Our study was limited by its retrospective character and missing data. We used coefficient of glucose variation as a parameter of glucose variability. Coefficient of glucose variation was designed to be used for continuous glucose monitoring data when many interval glucose values are available. In contrast, we had limited glucose values, sometimes measured at long intervals from each other in the patient record. BMI data were also not available for all cases and controls. Furthermore, we had no direct measure of serum osmolality, and thus we could not discern when serum sodium values were depressed secondary to translocation of water (an isotonic hyponatremia) or secondary to other circumstances, such as diuretic use or SIADH (hypo-osmolar hyponatremia). Additionally, by study design, we were unable to address how hyponatremia severity or duration modulated risk for osteoporosis or fragility fracture. That is, severe serum sodium depression among cases compared with controls matched by glycemic indices would likely not be secondary to translocational hyponatremia, which usually induces more moderate serum sodium depression. Furthermore, most patients with diabetes do not have persistently decreased serum sodium levels. Rather, their sodium levels fluctuate with their degree of glycemic control. Consequently, “duration” of hyponatremia cannot be defined by persistently low sodium levels.

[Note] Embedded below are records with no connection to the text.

-- ==== Sys2Proof/Machine/CalEv.lean ====
section
/-! DEFINITION. The region calibration engine: step lists, placing, ends, the computation of trims, acknowledgement and
timeout (12.3-12.5). -/

namespace Sys2Proof.Machine

/-! ## Steps (R322-R324, R337) -/

/-- A step of a request: KIND of CALSTAT, the converter it occupies, whether it needs Parked, whether it takes the output stage,
its samples (0: not a converter's measurement by samples) and its length in ticks. -/
structure CalStep where
  kind   : Nat
  conv   : Option Conv
  parked : Bool
  out    : Bool
  n      : Nat
  ticks  : Nat
deriving DecidableEq, Repr

/-- A converter offset or gain step. -/
def convStep (kind : Nat) (v : Conv) : CalStep := { kind := kind, conv := some v, parked := false, out := false, n := 272, ticks := 0 }
/-- A DAC step. -/
def dacCalStep : CalStep := { kind := 3, conv := none, parked := true, out := true, n := 0, ticks := 5000 }
/-- A SKEW step. -/
def skewStep : CalStep := { kind := 4, conv := some .a, parked := true, out := false, n := 8192, ticks := 0 }
/-- A Seasoning item that occupies neither a converter nor the output stage. -/
def houseStep : CalStep := { kind := 5, conv := none, parked := false, out := false, n := 0, ticks := 0 }

/-- The step list of a request (Table 12-5, Table 13-1). A Seasoning request of a channel measures stage gains of A and of B on
GND and on REF, DAC linearity and thresholds; the region's own, reference drift and PLL margin. -/
def EngReq.steps (q : EngReq) : List CalStep :=
  if q.szn then
    if q.slot < 16 then
      [convStep 5 .a, convStep 5 .a, convStep 5 .b, convStep 5 .b, { dacCalStep with kind := 5, ticks := 0 }, houseStep]
    else [houseStep, houseStep]
  else match q.target with
    | 0 => [convStep 1 .a, convStep 2 .a, convStep 1 .b, convStep 2 .b, dacCalStep]
    | 1 => [convStep 1 .a, convStep 2 .a]
    | 2 => [convStep 1 .b, convStep 2 .b]
    | 3 => [dacCalStep]
    | _ => [skewStep]

/-- Runs of the list: a calibration request repeats it (R324). -/
def EngReq.runs (q : EngReq) : Nat := if q.szn then 1 else 2

/-! ## Placing (R325, R328) -/

/-- capture_free for a span of boundaries b to e (R328). -/
def State.captureFree (s : State) (c : Ch) (b e : Nat) : Bool :=
  let h := s.ch c
  let k := h.cap
  if mSTRM h.mode then false
  else if !mCAPT h.mode then true
  else if k.cur.any fun r => decide (b ≤ r.last) then false
  else if !k.armed then true
  else if !bit k.stayRun 31 && k.accSince then decide (e < s.sTick c (s.idxAt c (k.tAcc + fld k.stayRun 0 31) - k.pre))
  else false

/-- An entry in force of a configuration has LOOP on VS or IS. -/
def ConvCfg.loops (g : ConvCfg) : Bool :=
  (g.ents.toList.take (g.seqLen + 1)).any fun w => bit w 16 && decide (fld w 0 3 < 2)

/-- natural(c) for converter v (R328), as the channel stands. -/
def State.natural (s : State) (c : Ch) (v : Conv) : Bool :=
  let h := s.ch c
  let w := s.ctl c 0x458
  let vs : List Conv := if h.ilv then [.a, .b] else [v]
  bit (s.rg (rgOf c)).natgap (slotOf16 c) && vs.all fun u =>
    !(h.loop.running && (h.conv u).cfg.loops) && !(bit w 31 && bit w 30 == (u == .b))

/-- A converter step may take its span from b to e (R328). -/
def State.convFree (s : State) (c : Ch) (v : Conv) (b e : Nat) : Bool :=
  let x := (s.ch c).conv v
  !x.busyAt b && s.captureFree c b e
    && ((decide (x.gapFrom ≤ b) && decide (e < x.gapTill)) || s.natural c v)

/-- Where a step of the request would begin and end, if it can be placed now (R328, Table 12-6). -/
def State.placeStep (s : State) (r : Rg) (q : EngReq) (st : CalStep) : Option (Nat × Nat) :=
  let c := slotCh r q.slot
  let t := s.dt (dieOfRg r)
  let b0 := s.bndAt c t
  if 16 ≤ q.slot then some (b0, b0)
  else if st.parked && (s.ch c).st != .parked then none
  else match st.conv with
    | some v =>
      let x := (s.ch c).conv v
      let b := if s.convPowered c v then b0 else s.bndAt c (t + 200)
      let e := s.sTick c (x.cfg.instant x.mark (s.idxAt c b) st.n)
      if (s.ch c).st != .off && s.convFree c v b e then some (b, e) else none
    | none => some (b0, b0 + st.ticks)

/-- The next step of a request, none when its list has ended. -/
def EngReq.next? (q : EngReq) : Option CalStep := if q.result.isSome then none else q.steps[q.idx]?

/-- New calibration firmware is taken when no step runs: calibration requests with steps to run restart (R351). -/
def State.engineFw (s : State) (r : Rg) : State :=
  s.modRg r fun g => if g.fwPend && !g.busy then { g with
      fwPend := false
      queue := g.queue.map fun q => if q.szn || q.result.isSome then q else { q with run := 0, idx := 0, meas := [], refs := [] } }
    else g

/-- CAL_STEP_START (R325): the first request in order whose next step can be placed. With a step running, none to place, or no
sample clock, nothing begins (log 3). -/
def execCalStepStart (tk : Nat) (r : Rg) (s : State) : Host.Outcome State Fault Refusal :=
  .next (s.eventAt tk fun s =>
    let s := s.engineFw r
    let g := s.rg r
    let opts := g.queue.filterMap fun q => q.next?.bind fun st => (s.placeStep r q st).map fun p => (q, st, p)
    if !g.on || !g.clkOk || !g.refOk || g.busy then s
    else match opts with
      | (q, st, b, e) :: _ =>
        let c := slotCh r q.slot
        let s := s.modRg r fun g => { g with
          busy := true, kind := st.kind, stepConv := st.conv.getD .a, stepSlot := q.slot, stepEnd := e, stepRef := g.refAssign }
        let s := match st.conv with
          | some v => s.modConv c v fun x => { x with inCal := true, ops := x.ops ++ [.calOn b] }
          | none => s
        if st.out then s.modCh c fun h => { h with calBus := true } else s
      | [] => s)

/-! ## The computation (R326, R327) -/

/-- One path: agreement, the new code with its clip, RESID, and E of both runs in ppm. `scale` turns an error into ppm of range. -/
structure PathCalc where
  agree : Bool
  new   : Int
  clip  : Bool
  resid : Nat
  e1    : Rat
  e2    : Rat
deriving DecidableEq, Repr

/-- The pseudocode of R326 for one path. -/
def pathCalc (old : Int) (err1 err2 lsb scale tol : Rat) : PathCalc :=
  let e1 := err1 * scale
  let e2 := err2 * scale
  let m := (err1 + err2) / 2
  let d := (m / lsb + 1 / 2).floor
  let new := satS 12 (old - d)
  let res := rabs (m - ((old - new : Int) : Rat) * lsb) * scale + rabs (e1 - e2) / 2
  { agree := decide (rabs (e1 - e2) ≤ tol), new := new, clip := decide (new ≠ old - d), resid := min 0xFFFF (res * 100).ceil.toNat,
    e1 := e1, e2 := e2 }

/-- gain_err of a converter; with REF_ASSIGN 0 the manual states no result, and a free value stands for it (log 6). -/
def State.gainErr (s : State) (ofs ref rf : Int) : Rat :=
  if rf = 0 then (s.free.toInt : Rat) else ((ref - ofs : Int) : Rat) / (rf : Rat) - 1

/-- A path that no step of the request measured. -/
def PathCalc.none (old : Int) : PathCalc := { agree := true, new := old, clip := false, resid := 0, e1 := 0, e2 := 0 }

/-- A measurement of run j at place i of a list of n steps. -/
def EngReq.at? (q : EngReq) (n j i : Nat) : StepMeas × Int :=
  ((q.meas[j * n + i]?).getD { ofs := 0, loV := 0, hiV := 0, loI := 0, hiI := 0, shunt := 0, sense := 0, e := 0, vals := [], points := [] },
   (q.refs[j * n + i]?).getD 0)

/-- Place of path p's first step in the list of a target: the converter pair's offset step, or the DAC step. -/
def pathPlace (target : Nat) (p : Fin 8) : Nat := if target = 0 then (if p.1 < 4 then p.1 / 2 * 2 else 4) else 0

/-- Every path of a request, in the order of CFLAGS. -/
def State.calPaths (s : State) (r : Rg) (q : EngReq) : List PathCalc :=
  let p := s.ph (slotCh r q.slot)
  let n := q.steps.length
  let tol : Rat := max 1 (fld (s.rg r).calcfg 0 8)
  (List.finRange 8).map fun i =>
    let old := p.trims.get i
    let k := pathPlace q.target i
    let a := fun (j : Nat) => (q.at? n j k)
    let b := fun (j : Nat) => (q.at? n j (k + 1))
    let dacE := fun (j : Nat) (gain : Bool) =>
      let m := (a j).1
      let lo : Rat := if i.1 < 6 then m.loV else m.loI
      let hi : Rat := if i.1 < 6 then m.hiV else m.hiI
      if gain then (hi - lo) / 16 / 131072 else (lo + hi) / 2
    let conE := fun (j : Nat) => s.gainErr (a j).1.ofs (b j).1.ofs (b j).2
    if !(targetPaths q.target).contains i then .none old
    else if i.1 < 4 then
      if i.1 % 2 = 0 then pathCalc old (a 0).1.ofs (a 1).1.ofs 8 (1000000 / 2 ^ 24) tol
      else pathCalc old (conE 0) (conE 1) (1 / 1000000) 500000 tol
    else if i.1 % 2 = 0 then pathCalc old (dacE 0 false) (dacE 1 false) 1 (1000000 / (16 * 2 ^ 18)) tol
    else pathCalc old (dacE 0 true) (dacE 1 true) (1 / 1000000) 500000 tol

/-- E in 0.01 ppm as the Pedigree holds it: signed 16-bit, saturating (Table 18-5). -/
def eWord (e : Rat) : Int := satS 16 (e * 100 + 1 / 2).floor

/-- Change the request of a slot. -/
def State.modReq (s : State) (r : Rg) (slot : Nat) (szn : Bool) (f : EngReq → EngReq) : State :=
  s.modRg r fun g => { g with queue := g.queue.map fun q => if q.slot == slot && q.szn == szn then f q else q }

/-- Take the request of a slot out of the queue. -/
def State.dropReq (s : State) (r : Rg) (slot : Nat) (szn : Bool) : State :=
  s.modRg r fun g => { g with queue := g.queue.filter fun q => !(q.slot == slot && q.szn == szn) }

/-- Both runs of a request have ended: its paths are computed and an agreed result goes to the hub; else CAL_DISAGREE (R326,
R327). -/
def State.calCompute (s : State) (r : Rg) (q : EngReq) : State :=
  let c := slotCh r q.slot
  if q.target = 4 then
    let e1 := (q.at? 1 0 0).1.e
    let e2 := (q.at? 1 1 0).1.e
    let x := (24000 - (e1 + e2) + 16).fdiv 32
    let v := satU 9 x
    if (e1 - e2).natAbs ≤ 32 then
      s.modReq r q.slot false fun q => { q with result := some ([v], [], BitVec.ofNat 8 (b1 (v != x)), []) }
    else (s.dropReq r q.slot false).calDone c 0x32 4 false 0
  else
    let ps := s.calPaths r q
    let clips : Byte := BitVec.ofNat 8 (ps.zipIdx.foldl (fun a x => a + at_ (b1 x.1.clip) x.2) 0)
    let s := (s.used).modPh c fun p => { p with cflags := p.cflags ||| clips }
    if ps.all (·.agree) then
      s.modReq r q.slot false fun q => { q with
        result := some (ps.map (·.new), ps.map (·.resid), clips, ps.flatMap fun x => [eWord x.e1, eWord x.e2]) }
    else (s.dropReq r q.slot false).calDone c 0x32 q.target false (ps.foldl (fun m x => max m x.resid) 0)

/-- The XREF check of a DAC step: the sense voltage misses 100 µA × XREF_VAL by more than 5 % (R321). -/
def State.xrefBad (s : State) (sense : Nat) : Bool :=
  decide (s.sec.xref < 20 * (10 * (sense : Int) - s.sec.xref).natAbs) || s.sec.xref == 0

/-- A Seasoning step gives the VALUEs of its paths (Table 13-1, Table 13-2). -/
def State.sznTake (s : State) (r : Rg) (q : EngReq) (m : StepMeas) : State :=
  let p := s.physOf (slotCh r q.slot)
  let v := fun (i : Nat) => m.vals.getD i 0
  let lim : Int := 16 * inlLim (s.rg r).cycCfg
  match decide (q.slot < 16), q.idx with
  | true, 1 => s.pathTake r 2 p.1 (v 0)
  | true, 3 => s.pathTake r 3 p.1 (v 0)
  | true, 4 =>
    let j := max (leadFail lim m.points) (leadFail lim m.points.reverse)
    { s with phys := s.phys.set p.1 { s.phys.get p with inlEnds := j } p.2 }.pathTake r 4 p.1
      (m.points.foldl (fun (a x : Int) => max a x.natAbs) 0)
  | true, 5 => (s.pathTake r 5 p.1 (v 0)).pathTake r 6 p.1 (v 1)
  | false, 0 => s.pathTake r 1 r.1 (v 0)
  | false, 1 => s.pathTake r 7 r.1 (v 0)
  | _, _ => s

/-- The running step of a region ends with its measurement (R322, R325, R326). -/
def State.stepDone (s : State) (r : Rg) (m : StepMeas) : State :=
  let g := s.rg r
  let szn := g.kind == 5
  match g.queue.find? fun q => q.slot == g.stepSlot && q.szn == szn with
  | none => s.stepOff r
  | some q =>
    let c := slotCh r q.slot
    let s := s.stepOff r
    let q' := { q with meas := q.meas ++ [m], refs := q.refs ++ [g.stepRef], idx := q.idx + 1 }
    let q' := if q'.idx < q.steps.length then q' else { q' with idx := if q.run + 1 < q.runs then 0 else q'.idx, run := q.run + 1 }
    let done := q'.run == q.runs
    let s := s.modReq r q.slot szn fun _ => q'
    if szn then
      let s := s.sznTake r q m
      if done then s.dropReq r q.slot true else s
    else
      let s := if g.kind = 3 then s.modRg r fun g => { g with shunt := m.shunt } else s
      if g.kind = 3 ∧ s.xrefBad m.sense then
        let s := s.modRg r fun g => { g with xrefFault := true }
        let s := s.raise (rgSrc r 3) 0x218 (wd q.slot)
        (s.dropReq r q.slot false).calDone c 0x32 q.target false 0
      else if done then s.calCompute r q' else s

/-- CAL_STEP_END (R322): before the running step's last sample or tick, nothing ends (log 3). -/
def execCalStepEnd (tk : Nat) (r : Rg) (m : StepMeas) (s : State) : Host.Outcome State Fault Refusal :=
  .next (s.eventAt tk fun s =>
    if (s.rg r).busy && decide ((s.rg r).stepEnd ≤ s.dt (dieOfRg r)) then (s.stepDone r m).engineFw r else s)

/-! ## Acknowledgement and timeout -/

/-- Body of a CAL entry (Table 18-5). -/
def State.calBody (s : State) (c : Ch) (q : EngReq) (codes : List Int) (resid : List Nat) (es : List Int) : List Byte :=
  let p := s.ph c
  let g := s.rg (rgOf c)
  let new := if q.target = 4 then p.trims.toList else codes
  leBytes 1 c.1 ++ leBytes 1 (s.physOf c).1 ++ leBytes 1 q.target ++ leBytes 1 0
    ++ (p.trims.toList.flatMap fun x => leBytes 2 (ifld 16 x)) ++ (new.flatMap fun x => leBytes 2 (ifld 16 x))
    ++ ((List.range 8).flatMap fun i => leBytes 2 (resid.getD i 0)) ++ ((List.range 16).flatMap fun i => leBytes 2 (ifld 16 (es.getD i 0)))
    ++ leBytes 4 (ifld 32 g.refAssign) ++ leBytes 4 s.sec.xref ++ leBytes 4 g.shunt

/-- CAL_ACK (R330): the hub enters the result in the Pedigree under the next generation, which is in force from the ramp's start,
and acknowledges. While the die link is down, the hub is not serving, or the entry would have to wait, nothing is acknowledged
(R333, R454). -/
def execCalAck (tk : Nat) (c : Ch) (s : State) : Host.Outcome State Fault Refusal :=
  .next (s.eventAt tk fun s =>
    let r := rgOf c
    match (s.rg r).queue.find? fun q => q.slot == slotOf16 c && !q.szn && q.result.isSome && !q.acked with
    | some q => match q.result with
      | some (codes, resid, _, es) =>
        if !(s.die.get (dieOfCh c)).linkUp || !s.hub.ready || s.hub.paused || !s.pedOpen then s
        else
          let t := s.hubTick c (s.loopAfter c (s.now c))
          let s := { s with calGen := s.calGen + 1, genAt := t :: s.genAt }
          let s := (s.pedQueueAt 0x07 c.1 (s.calBody c q codes resid es) .none t).pedAppend
          let s := if q.target = 4 then s else s.modPh c fun p => { p with target := Vector.ofFn fun i => codes.getD i.1 (p.trims.get i) }
          s.modReq r q.slot false fun q => { q with acked := true }
      | none => s
    | none => s)

/-- CAL_TIMEOUT (R327): a request not acknowledged within CAL_TMO × 2^20 ticks of its acceptance finishes with TIMEOUT; a step of
it that runs is given up. -/
def execCalTimeout (tk : Nat) (c : Ch) (s : State) : Host.Outcome State Fault Refusal :=
  .next (s.eventAt tk fun s =>
    let r := rgOf c
    let tmo := max 1 (fld (s.rg r).calcfg 20 12) * 2 ^ 20
    match (s.rg r).queue.find? fun q => q.slot == slotOf16 c && !q.szn && !q.acked with
    | some q =>
      if q.t0 + tmo ≤ s.now c then
        let s := if s.stepOn c && (s.rg r).kind != 5 then s.stepOff r else s
        (s.dropReq r q.slot false).calDone c 0x28 q.target false 0
      else s
    | none => s)

end Sys2Proof.Machine
end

One strength of the current study is that we controlled for many parameters of hyperglycemia. That is, our cases and controls were matched on a categorization of hyperglycemia etiology (i.e., T1DM vs T2DM), a parameter of hyperglycemia duration (i.e., diabetic window), and a measure of hyperglycemia severity (i.e., median HbA1c). Oxidative stress caused by glucose variability is also proposed as a mechanism of hyperglycemia toxicity, and in a recent study, bone cortical area was inversely associated with glycemic variability as measured by coefficient of glucose variation in patients with T1DM [55]. Recognizing that our matching did not account for glucose variability or glucose excursions, we included coefficient of glucose variation as a variable in our multivariate analysis. Coefficient of glucose variation was not strongly associated with osteoporosis or fracture in the current study, nor did the inclusion of coefficient of glucose variation in the multivariate analysis significantly affect the OR for osteoporosis or fragility fraction with hyponatremia. We do not suggest that our analysis refutes the putative role that glycemic variability contributes to fracture risk; rather, our results suggest that cases and controls were well matched on glycemic parameters and had similar glucose variability.

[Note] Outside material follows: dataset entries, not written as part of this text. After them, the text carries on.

-- ==== Sys2Proof/Machine/GenCmd.lean ====
section
/-! DEFINITION. Generator instructions (10.8, Table 7-4), judged at their issue tick (R299). -/

namespace Sys2Proof.Machine

/-- The segment lies where R202 and R423 allow. -/
def State.segOk (s : State) (c : Ch) (q : Seg) : Bool :=
  q.ends != 3 && s.inWindow (s.owner.get c) (16 * q.base) (16 * (q.len + 1))

/-- SEG d (R196, R202, R260, R301). -/
def cmdSeg (d : Fin 16) (c : Ch) (s : State) : State × Nat :=
  let h := s.ch c
  let q := s.readSeg c d
  if h.st = .off then (s, 1)
  else if !s.segOk c q then (s, 0x18)
  else if h.gen.follower == .next then (s, 0x19)
  else
    let z := s.sizeFor c
    let s := s.modGen c fun g =>
      let g := if !g.running && g.next.isNone then { g with size := z.1, cut := z.2 } else g
      { g with next := some q, nextLoaded := 0, nextSize := g.size, eccNext := none }
    (s.genArm c (s.now c), 0)

/-- JUMP (R201, R202): late at or after the tick of the commit point. -/
def cmdJump (c : Ch) (s : State) : State × Nat :=
  let h := s.ch c
  if h.st = .off then (s, 1)
  else if !h.gen.running then (s, 0x1A)
  else if h.gen.jumpPend then (s, 0x1B)
  else (s.modGen c fun g => { g with jumpPend := true, jumpAt := s.now c }.stick 1 (h.gen.follower != Follower.undecided), 0)

/-- RATE M, N (R189). -/
def cmdRate (m n : Word) (c : Ch) (s : State) : State × Nat :=
  if (s.ch c).st = .off then (s, 1)
  else if m = 0 ∨ n.toNat < m.toNat ∨ 4096 < n.toNat then (s, 0x1C)
  else (s.modGen c fun g => { g with rateM := m.toNat, rateN := n.toNat }, 0)

/-- Marker w of channel d drives pin p (R209). -/
def State.drivesPin (s : State) (d : Ch) (w : Bool) (p : Nat) : Bool :=
  let k := (s.ch d).gen.mkcfg
  let o := if w then 16 else 0
  s.rgOn d && bit k (15 + o) && fld k (10 + o) 5 == p

/-- MARK (R300, R214): MSRC, line and pin of one marker from the next tick; lines that gain or lose the marker take their
level, a level that the same MARK forces included, without an edge. -/
def cmdMark (w : Bool) (v : Word) (c : Ch) (s : State) : State × Nat :=
  let h := s.ch c
  let pin := fld v 10 5
  let wrongDie := decide (pin / 12 ≠ (dieOfCh c).1)
  let busy := allChs.any fun d => [false, true].any fun m => !(d == c && m == w) && s.drivesPin d m pin
  if h.st = .off then (s, 1)
  else if bit v 15 && (decide (23 < pin) || wrongDie) then (s, 0x1D)
  else if bit v 15 && busy then (s, 0x1E)
  else
    let sh := if w then 16 else 0
    let old := h.gen.mkcfg
    let cfg := (old &&& ~~~((0xFFFF : Word) <<< sh)) ||| ((v &&& 0xFFFC) <<< sh)
    let forced := decide (fld cfg (2 + sh) 2 = 1) || decide (fld cfg (2 + sh) 2 = 2)
    let lvl := mkLevel cfg (b1 w) (bit h.gen.mkBits (b1 w))
    let s := s.modGen c fun g =>
      { g with mkcfg := cfg, mkPend := if forced then g.mkPend.filter fun p => p.2.1 != w else g.mkPend }
    let x := if forced then s.modGen c (·.setMk w lvl) else s
    let x := if fld old (4 + sh) 6 ≠ fld cfg (4 + sh) 6 then
        (x.syncLine (clOf c) (fld old (4 + sh) 5)).syncLine (clOf c) (fld cfg (4 + sh) 5)
      else s
    let s := s.modCl (clOf c) fun k => { k with lines := (x.cl (clOf c)).lines }
    (s.modGen c fun g => g.askMk w lvl (s.now c + 1), 0)

/-- The descriptor field of SEG. -/
def fSegD (w : ZWord) : Fin 16 := ⟨ff w 0 4, by unfold ff fld; omega⟩

/-- SEG (R196). -/
def execSeg (t : Thr) (w : ZWord) (s : State) : Host.Outcome State Fault Refusal :=
  .next (s.issueCh t w (legalF w false false false 0xF) fun c s => cmdSeg (fSegD w) c s)
/-- JUMP (R201). -/
def execJump (t : Thr) (w : ZWord) (s : State) : Host.Outcome State Fault Refusal :=
  .next (s.issueCh t w (legalF w false false false 0) fun c s => cmdJump c s)
/-- RATE (R189). -/
def execRate (t : Thr) (w : ZWord) (s : State) : Host.Outcome State Fault Refusal :=
  .next (s.issueCh t w (legalR w false false true true 0) fun c s => cmdRate (s.g t w.ra) (s.g t w.rb) c s)
/-- MARK (R300). -/
def execMark (t : Thr) (w : ZWord) (s : State) : Host.Outcome State Fault Refusal :=
  .next (s.issueCh t w (legalV w 0x10000) fun c s => cmdMark (bit (f17 w) 16) (s.opV t w) c s)

end Sys2Proof.Machine
end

Another strength of this study is that we control for multiple confounders by including clinical factors associated with risk for osteoporosis and fragility fracture in the multivariate analysis. For example, thiazide diuretic was included in our analysis because it may decrease fracture risk by creating a positive calcium balance or increase fracture risk by causing postural hypotension or hyponatremia. Although hyponatremia was a significant risk factor for osteoporosis and fragility fracture, neither thiazide diuretic nor hypotension was statistically significant for either outcome in our analysis, which suggests that hypotension caused by thiazide diuretic was not a driver for increased risk for fracture in our population.

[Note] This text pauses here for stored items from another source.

/-! ## Calibration and Seasoning -/

/-- R309, R322, R325, R327, R330, R337, R338: the engine takes the first step that can be placed; at its end its converter and the output are free
and the measurement stands with its request; the hub acknowledges a result under the next generation with its Pedigree entry; a request
that has not ended in time finishes with TIMEOUT, and so does a system calibration measurement,
which stores nothing; a Seasoning cycle begins and ends. -/
def Obligations.CalibrationEvents : Prop := ∀ (s : State) (tk : Nat) (r : Rg) (c : Ch) (m : StepMeas) (q : EngReq),
  let s1 := s.advance tk
  let g := s.rg r
  let h := slotCh r q.slot
  let here := q.slot = slotOf16 c ∧ q.szn = false ∧ rgOf c = r
  (∀ rest st b e, g.on = true → g.clkOk = true → g.refOk = true → g.busy = false → g.fwPend = false → g.queue = q :: rest →
      q.next? = some st → s1.placeStep r q st = some (b, e) → s.ends (.calStepStart tk r) fun u =>
      (u.rg r).busy = true ∧ (u.rg r).kind = st.kind ∧ (u.rg r).stepSlot = q.slot ∧ (u.rg r).stepEnd = e ∧ (u.rg r).queue = g.queue
      ∧ (st.out = true → (u.ch h).calBus = true) ∧ (∀ v, st.conv = some v → ((u.ch h).conv v).inCal = true))
  ∧ (g.busy = true → g.stepEnd ≤ s1.dt (dieOfRg r) → s.ends (.calStepEnd tk r m) fun u =>
      (u.rg r).busy = false
      ∧ (g.stepSlot = q.slot → q.slot < 16 → (u.ch h).calBus = false ∧ (u.ch h).convA.inCal = false ∧ (u.ch h).convB.inCal = false)
      ∧ (g.queue = [q] → g.stepSlot = q.slot → q.szn = false → g.kind < 3 → q.run < 2 → q.idx + 1 < q.steps.length →
        g.fwPend = false → (u.rg r).queue =
        [{ q with meas := q.meas ++ [m], refs := q.refs ++ [g.stepRef], idx := q.idx + 1 }]))
  ∧ (∀ codes resid x es rest, g.queue = q :: rest → here → q.result = some (codes, resid, x, es) → q.acked = false →
      (s.die.get (dieOfCh c)).linkUp = true → s.hub.ready = true → s.hub.paused = false → s.pedOpen = true →
      s.ends (.calAck tk c) fun u => u.calGen = s.calGen + 1 ∧ u.ped.seq = s.ped.seq + 1
        ∧ (∃ e, u.ped.entries = s.ped.entries ++ [e] ∧ e.kind = 7 ∧ e.calGen = s.calGen + 1)
        ∧ (u.rg r).queue.head? = some { q with acked := true }
        ∧ (q.target ≠ 4 → ∀ i, (u.ph c).target.get i = codes.getD i.1 ((s.ph c).trims.get i)))
  ∧ (∀ rest, g.queue = q :: rest → here → q.acked = false → q.target < 8 →
      q.t0 + max 1 (fld g.calcfg 20 12) * 2 ^ 20 ≤ s1.now c → s.ends (.calTimeout tk c) fun u =>
      (u.rg r).queue = (rest.filter fun x => !(x.slot == q.slot && !x.szn)) ∧ (u.ch c).cal.req = false
      ∧ fld (u.ch c).cal.outcome 24 8 = 0x28 ∧ (u.ph c).trims = (s.ph c).trims)
  ∧ (g.on = true → g.cycleOn = false → g.cycleAt = none → s.turns (.seasoningCycleStart tk r) tk fun u => u.modRg r fun g => { g with
      cycleOn := true, cycleAt := some s1.tick, cycCfg := g.szncfg, cycCh := g.sznch, fresh := []
      queue := g.queue ++ (((List.range 16).filter fun k => bit g.sznch k).map fun k => sznReq k (s1.dt (dieOfRg r)))
        ++ [sznReq 16 (s1.dt (dieOfRg r))] })
  ∧ (g.cycleOn = true → (∀ x ∈ g.queue, x.szn = false) → s.ends (.seasoningCycleEnd tk r) fun u =>
      (u.rg r).cycleOn = false ∧ (u.rg r).cycle = (g.cycle + 1) % 65536 ∧ (u.rg r).queue = g.queue)
  ∧ (∀ x, (s.ch c).cal.meas = some x → x.until_ ≤ s1.now c → s.ends (.syscalTimeout tk c) fun u =>
      (u.ch c).cal.meas = none ∧ fld (u.ch c).cal.outcome 24 8 = 0x28 ∧ (u.ch c).cal.zero = (s.ch c).cal.zero
      ∧ (u.ch c).cal.full = (s.ch c).cal.full ∧ u.bare.chan = (s.modCh c fun h => { h with cal := (u.ch c).cal }).chan)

Although our study is primarily hypothesis generating, there are potential clinical implications that derive from the results. First, they reaffirm that hyperglycemia-induced hyponatremia is a true hyponatremia caused by translocation of water from the intracellular to the extracellular fluid, not an artifactual pseudohyponatremia, which is a frequent misinterpretation [54]. Second, they challenge the prevailing concept that hyperglycemia-induced hyponatremia is of no clinical significance, because hyponatremia was associated with increased risk of osteoporosis and fractures independent of well-matched indices of glycemic control. When matched for glycemic indices, our data suggest that hyponatremia itself is the main driver of osteoporosis and fracture, and the overall effect of glucose on risk for osteoporosis or fragility fracture needs further investigation with controlled trials.